Carotid stenting and endoloeaks discussed at SITE 2005


At the recent 6th SITE meeting on Endovascular Therapeutics in Barcelona, Spain, renowned experts from around the world gathered to discuss current questions as well as the future outlook of endovascular therapeutics.

Dr Martin Brown, Sheffield Vascular Institute, Northern General Hospital, Sheffield, UK, provided an update from the International Carotid Stenting Study (ICSS), which began recruitment in May 2001. Currently, there are 26 worldwide centers involved in the study and to date 463 patients have been recruited.

The study aims to randomise 1,500 patients with high-grade (>50% NASCET criteria), recently symptomatic (12 months), de-novo carotid disease already taking best medical therapy to either carotid artery stenting (CAS) or carotid endarterectomy (CEA), in equal proportions. The technical committee strongly suggested cerebral protection and has approved three stents and five protection systems. The primary outcome measure is stroke free survival at three years. “To date there remains a need for a large well-randomised trial of CAS versus CEA in symptomatic patients, we hope ICSS will fulfill this requirement,” said Gaines.

Gaines announced that centers are invited to apply which have a neurologist to assess suitability for inclusion and outcomes, and surgeons should have at least 50 CEA and a throughput of at least 10 per annum. The role of interventionalists has been discussed and to become involved in the study they must meet a certain criteria (they must have performed 50 CAS procedures away from the carotid artery and at least 10 in the carotid artery).

Also at SITE 2005, Dr Geoffrey Gilling-Smith, Royal Liverpool University Hospital, UK, discussed expansion of the aneurysm in the absence of endoleak and its consequences. He began by stating that it is a common misconception that expansion of an aneurysm is evidence of failure to isolate the aneurysm from the circulation, when such expansion merely indicates that the pressure within the aneurysm is greater than surrounding tissue pressure (25-35mm Hg). The pressure within the aneurysm may not in fact be sufficient to cause rupture while rupture in the absence of endoleak is in any case likely to be a relatively benign event since it is unlikely to result in hemorrhage and death. In many cases, therefore, the risks of secondary intervention may be greater than the risks of continued observation.

Gilling-Smith said that it is important to try and discover the cause of expansion and to determine the likelihood that the aneurysm is at systemic pressure. He said it is necessary to review X-rays to determine whether there is evidence of migration, impending dislocation of a modular graft limb or impending disengagement of graft limbs from the iliac arteries. He hypothesized that in such cases the seal around the graft anatomizes may be inadequate to isolate the aneurysm sac from systemic pressure and that expansion may be the first sign of impending late graft related endoleak. In such cases secondary intervention is advisable. The problem can often be solved with deployment of a cuff or extension limb although in some cases it may be necessary to reline the primary endograft or even convert to open repair.

Expansion may also be due to intermittent or low flow endoleak. These may be revealed on triple pass CT, contrast enhanced duplex or angiography and can be treated by secondary endografting, embolisation or laparoscopic clipping of the feeding vessel if there is concern that the leak may result in rupture and hemorrhage.

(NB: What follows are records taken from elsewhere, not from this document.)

-- ==== Sys2Proof/Config.lean ====
section
/-! DEFINITION. The implementation parameters of spec/00_scope.md R6, and the two parameters the spec leaves OPEN
(`TABLES`, `HOST_BYTE_ORDER`) as constants without a body. -/

namespace Sys2Proof

/-- `S`, the symbol width in bits (R6). -/
abbrev Config.S : Nat := 5

/-- `W`, the packed-word width in bits (R6). -/
abbrev Config.W : Nat := 16

/-- `AW`, the accumulator width: `W + S - 1` (R6, R11). -/
abbrev Config.AW : Nat := Config.W + Config.S - 1

/-- `HW`, the width of a held-bit count, `ceil(log2(W + S))` (R6, R12). -/
abbrev Config.HW : Nat := 5

/-- `IW`, the width of the datum of PK.PUSH and DC.PUSH (R6). -/
abbrev Config.IW : Nat := 16

/-- `CW`, the width of the unpacker's count registers (R6). -/
abbrev Config.CW : Nat := 16

/-- `CHW`, the width of an output character (R6). -/
abbrev Config.CHW : Nat := 8

/-- `QMARK`, the placeholder character `?` (R6, R50; its code 0x3F is from the spec's general knowledge, G1). -/
abbrev Config.QMARK : Character := 0x3F#8

/-- `NSTATE`, the number of decoder states (R6). -/
abbrev Config.NSTATE : Nat := 2

/-- `NCODE`, the number of entries of one symbol table (R6). -/
abbrev Config.NCODE : Nat := 32

/-- The value of `DC.SHIFT` that names the Letters table (R19). -/
abbrev Config.LETTERS : BitVec 1 := 0#1

/-- The value of `DC.SHIFT` that names the Figures table (R19). -/
abbrev Config.FIGURES : BitVec 1 := 1#1

/-- `TABLES`, the contents of the table ROM of one implementation: OPEN in the spec (R6, R49, decision D26), so a
constant without a body. DESIGN CHOICE safe (log 4): nothing about any entry can be proved. -/
opaque Config.tables : TableRom

/-- The order in which a host lays the two bytes of a packed word into byte-addressed storage (R37). -/
inductive ByteOrder where
  /-- the high byte first -/
  | big
  /-- the low byte first -/
  | little
deriving DecidableEq, Repr, Inhabited

/-- `HOST_BYTE_ORDER`: OPEN in the spec (R37, decision D19), so a constant without a body. DESIGN CHOICE safe (log 10).
The block itself has no byte order; only the host-link functions mention one. -/
opaque Config.hostByteOrder : ByteOrder

/-- What a table entry says (R48): the four outcomes of a lookup. -/
inductive TableEntry where
  /-- the code has no entry in this table -/
  | absent
  /-- the code stands for a literal character -/
  | char (c : Character)
  /-- the code is a shift directive naming the state to go to -/
  | shift (target : BitVec 1)
  /-- the designated blank entry, which produces no output -/
  | null
deriving DecidableEq, Repr

end Sys2Proof
end

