-- ==== Sys2Proof/Syntax.lean ====
section
/-! DEFINITION. The command set: one constructor per row of spec/opcode_table.json (spec/30_encoding.md R52). -/

namespace Sys2Proof

/-- The seven commands. Every constructor carries its 16-bit operand field, also where the command ignores it
(R53, R54: every 16-bit `OPD` is legal for every defined `OPC`), so that no bit of a command word is dropped (log 8). -/
inductive Instr where
  /-- PK.START: begin a pack invocation (R60); the operand is ignored -/
  | pkStart (opd : Operand)
  /-- PK.PUSH: take in one symbol code, the low 5 bits of the datum (R61) -/
  | pkPush (d : Operand)
  /-- PK.FLUSH: emit the residue and end the invocation (R62); the operand is ignored -/
  | pkFlush (opd : Operand)
  /-- UP.START: begin an unpack invocation of `n` codes (R70) -/
  | upStart (n : Operand)
  /-- UP.PUSH: take in one packed word (R71) -/
  | upPush (w : Operand)
  /-- DC.START: begin a decode invocation (R80); the operand is ignored -/
  | dcStart (opd : Operand)
  /-- DC.PUSH: look one symbol code up, the low 5 bits of the datum (R81) -/
  | dcPush (d : Operand)
deriving DecidableEq, Repr

/-- The three independent units (R1, R41). -/
inductive CodecUnit where
  /-- the packer -/
  | pk
  /-- the unpacker -/
  | up
  /-- the decoder -/
  | dc
deriving DecidableEq, Repr

/-- The unit a command belongs to (R52: the high nibble of `OPC`). -/
def Instr.unit : Instr → CodecUnit
  | .pkStart _ => .pk
  | .pkPush _ => .pk
  | .pkFlush _ => .pk
  | .upStart _ => .up
  | .upPush _ => .up
  | .dcStart _ => .dc
  | .dcPush _ => .dc

end Sys2Proof
end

Expansion may result simply from transmission of pressure through thrombus sealing an endoleak or the interstices of a porous graft. In such cases, Gilling-Smith suggested measuring intrasac pressure directly by translumbar puncture under fluoroscopic control. If the pressure is high secondary conversion/open repair can be considered. If the pressure is low, he suggests continued observation as expansion of the aneurysm may result in expansion of the neck and late migration.

Gilling-Smith concluded by stating that expansion of the aneurysm in the absence of endoleak raises many questions to which there are too few answers.

Also discussing endoleaks at SITE was Dr Martin Malina, Associate Professor, Department of Vascular Surgery of Malm̦ University Hospital, Sweden. He asked the question at the meeting, ‘Do Type II endoleaks really matter?’ Malina pointed out that Type II endoleaks are associated with increased pressure within the aneurysm (pressure index approximately 60% compared to 20% in the successfully excluded sac), but do not necessarily cause a rupture.

Malina stressed that pressure inside the sac (i.e. endotension) rather than the presence of an endoleak is what matters because endotension may occur without evidence for an endoleak. This is based on his experience of more than 100 translumbar intrasac pressure measurements after EVAR. High intrasac pressure after EVAR is associated with increasing aneurysm diameter. The pressure may, however, vary between different parts of the sac which is a problem for adequate measurements. Endotension without evidence for endoleakage may be caused by low flow endoleak, intermittent endoleak, transmission of pressure through thrombus or porous graft, the pulsation of graft material within a closed space, the accretion of extracellular material (fribinolysis-> Sac hygroma) and infection.

Malina concluded that these Type II endoleaks can often be treated with superselective catheterization of the afferent vessels or by translumbar glue embolization of the circulated nidus within the sac.